Class BeiderMorseEncoder

Encodes strings into their Beider-Morse phonetic encoding.

Beider-Morse phonetic encodings are optimised for family names. However, they may be useful for a wide range of words.

This encoder is intentionally mutable to allow dynamic configuration through bean properties. As such, it is mutable, and may not be thread-safe. If you require a guaranteed thread-safe encoding then use PhoneticEngine directly.

Encoding overview

Beider-Morse phonetic encodings is a multi-step process. Firstly, a table of rules is consulted to guess what language the word comes from. For example, if it ends in "ault" then it infers that the word is French. Next, the word is translated into a phonetic representation using a language-specific phonetics table. Some runs of letters can be pronounced in multiple ways, and a single run of letters may be potentially broken up into phonemes at different places, so this stage results in a set of possible language-specific phonetic representations. Lastly, this language-specific phonetic representation is processed by a table of rules that re-writes it phonetically taking into account systematic pronunciation differences between languages, to move it towards a pan-indo-european phonetic representation. Again, sometimes there are multiple ways this could be done and sometimes things that can be pronounced in several ways in the source language have only one way to represent them in this average phonetic language, so the result is again a set of phonetic spellings.

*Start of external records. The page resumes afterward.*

-- ==== Sys2Proof/Machine/Channel.lean ====
section
/-! DEFINITION. The command framer's micro-operations (R130 to R139): SendCommand, SendData, Issue, IssueList, ResetPulse
and SendFrame. The host reaches none of them directly. -/

namespace Sys2Proof.Machine

/-- What a micro-operation returns: `Ok` or `Err(E)` (R16). -/
inductive MicroReply where
  | ok
  | err (e : MicroError)
deriving DecidableEq, Repr

/-- A micro-operation's reply and the state it leaves. -/
abbrev Micro := MicroReply × State

/-- Runs `k` after a micro-operation that returned `Ok`; an error is passed on with no further event (R134, R136). -/
def Micro.andThen (m : Micro) (k : State → Micro) : Micro :=
  match m.1 with
  | .ok => k m.2
  | .err e => (.err e, m.2)

/-- The framer's reply to a transport answer (R130, R131): no retry (R134). -/
def replyOf : BusResult → MicroReply
  | .ok => .ok
  | .err => .err .busTransportError

/-- A transaction: chip-select active, one `BusWrite`, chip-select idle on success and on failure (R133). -/
def transaction (bs : List Byte) (s : State) : Micro :=
  let s₁ := s.setPin .cs s.cfg.pCsActive
  let s₂ := s₁.busWrite bs
  (replyOf s₂.1, s₂.2.setPin .cs s.cfg.csIdle)

/-- `SendCommand(op)` (R130). -/
def sendCommand (op : Byte) (s : State) : Micro :=
  let m := transaction [op] (s.setPin .dc s.cfg.pDcCmd)
  (m.1, m.2.setPin .dc s.cfg.dcData)

/-- `SendData(bs)` (R131); an empty list makes no event (R132). -/
def sendData (bs : List Byte) (s : State) : Micro :=
  match bs with
  | [] => (.ok, s)
  | b :: rest => transaction (b :: rest) (s.setPin .dc s.cfg.dcData)

/-- `Issue((op, pl))` (R135). -/
def issue (c : Command) (s : State) : Micro := Micro.andThen (sendCommand c.opcode s) (sendData c.payload)

/-- `IssueList(l)` (R136). -/
def issueList : List Command → State → Micro
  | [], s => (.ok, s)
  | c :: rest, s => Micro.andThen (issue c s) (issueList rest)

/-- `ResetPulse()` (R137); it cannot fail. -/
def resetPulse (s : State) : State :=
  (((s.setPin .rst false).delay s.cfg.pTRstLow).setPin .rst true).delay s.cfg.pTRstSettle

/-- The framebuffer bytes `[a, a + n)` in increasing index order (R52, R138). -/
def frameBytes (fb : Memory) (a n : Nat) : List Byte := (List.range' a n).map fb.read

/-- The loop of R138 from index `a` with `left = e - a` bytes to go. `fuel` bounds the number of transactions; each takes
at least one byte, so `left` of it is enough (log 16). -/
def sendChunks : Nat → Nat → Nat → State → Micro
  | 0, _, _, s => (.ok, s)
  | fuel + 1, a, left, s =>
    if left = 0 then (.ok, s)
    else
      let n := min s.cfg.pChunk left
      Micro.andThen (sendData (frameBytes s.fb a n) s) (sendChunks fuel (a + n) (left - n))

/-- `SendFrame(y0, y1)` (R138). -/
def sendFrame (y0 y1 : Nat) (s : State) : Micro :=
  let a := y0 * s.cfg.rowBytes
  let e := y1 * s.cfg.rowBytes
  Micro.andThen (sendCommand s.cfg.pp.opWriteRam s) (sendChunks (e - a) a (e - a))

end Sys2Proof.Machine
end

Some names are treated as having multiple parts. This can be due to two things. Firstly, they may be hyphenated. In this case, each individual hyphenated word is encoded, and then these are combined end-to-end for the final encoding. Secondly, some names have standard prefixes, for example, "Mac/Mc" in Scottish (English) names. As sometimes it is ambiguous whether the prefix is intended or is an accident of the spelling, the word is encoded once with the prefix and once without it. The resulting encoding contains one and then the other result.

Encoding format

Individual phonetic spellings of an input word are represented in upper- and lower-case roman characters. Where there are multiple possible phonetic representations, these are joined with a pipe (|) character. If multiple hyphenated words where found, or if the word may contain a name prefix, each encoded word is placed in elipses and these blocks are then joined with hyphens. For example, "d'ortley" has a possible prefix. The form without prefix encodes to ortlaj|ortlej, while the form with prefix encodes to dortlaj|dortlej. Thus, the full, combined encoding is (ortlaj|ortlej)-(dortlaj|dortlej).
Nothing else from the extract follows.